# What you have to do:
Only lines that contain the word "hsend" are to be returned from the data below.

(Given information Opens)

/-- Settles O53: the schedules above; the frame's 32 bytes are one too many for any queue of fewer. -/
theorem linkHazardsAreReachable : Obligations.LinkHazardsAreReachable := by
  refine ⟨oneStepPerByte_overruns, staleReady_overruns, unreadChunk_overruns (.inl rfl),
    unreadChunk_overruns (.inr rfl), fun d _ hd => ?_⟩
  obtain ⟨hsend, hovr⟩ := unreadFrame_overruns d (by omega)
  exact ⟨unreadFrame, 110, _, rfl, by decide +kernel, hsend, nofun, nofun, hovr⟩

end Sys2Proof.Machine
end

(Given information Closes)
(Given information Opens)

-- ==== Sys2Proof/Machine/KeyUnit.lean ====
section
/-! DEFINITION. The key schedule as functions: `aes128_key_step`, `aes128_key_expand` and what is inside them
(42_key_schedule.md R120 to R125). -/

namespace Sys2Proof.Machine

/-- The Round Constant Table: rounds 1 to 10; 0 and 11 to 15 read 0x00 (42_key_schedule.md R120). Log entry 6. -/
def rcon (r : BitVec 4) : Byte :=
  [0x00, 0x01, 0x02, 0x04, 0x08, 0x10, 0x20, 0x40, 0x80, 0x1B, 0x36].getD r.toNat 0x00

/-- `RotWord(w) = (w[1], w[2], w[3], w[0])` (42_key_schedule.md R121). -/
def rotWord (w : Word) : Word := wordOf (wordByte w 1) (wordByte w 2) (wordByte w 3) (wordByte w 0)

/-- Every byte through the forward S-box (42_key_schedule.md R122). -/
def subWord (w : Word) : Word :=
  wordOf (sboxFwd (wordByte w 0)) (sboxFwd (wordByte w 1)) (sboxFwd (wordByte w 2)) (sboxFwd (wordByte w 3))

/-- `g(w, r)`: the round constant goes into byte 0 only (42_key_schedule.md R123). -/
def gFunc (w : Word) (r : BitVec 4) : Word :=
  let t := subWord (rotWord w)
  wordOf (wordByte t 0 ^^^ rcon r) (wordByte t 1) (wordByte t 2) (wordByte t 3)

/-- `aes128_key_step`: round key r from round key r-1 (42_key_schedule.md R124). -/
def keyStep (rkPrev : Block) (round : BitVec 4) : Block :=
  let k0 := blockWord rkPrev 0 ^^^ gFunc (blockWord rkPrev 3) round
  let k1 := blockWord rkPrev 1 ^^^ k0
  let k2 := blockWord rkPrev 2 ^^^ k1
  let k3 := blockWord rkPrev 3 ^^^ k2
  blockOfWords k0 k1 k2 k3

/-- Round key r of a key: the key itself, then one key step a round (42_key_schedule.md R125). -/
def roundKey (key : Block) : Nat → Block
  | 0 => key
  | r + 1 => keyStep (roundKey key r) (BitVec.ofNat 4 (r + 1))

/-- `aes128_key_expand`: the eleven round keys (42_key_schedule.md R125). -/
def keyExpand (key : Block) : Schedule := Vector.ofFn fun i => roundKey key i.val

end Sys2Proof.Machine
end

(Given information Closes)

# Solution:
  obtain ⟨hsend, hovr⟩ := unreadFrame_overruns d (by omega)
  exact ⟨unreadFrame, 110, _, rfl, by decide +kernel, hsend, nofun, nofun, hovr⟩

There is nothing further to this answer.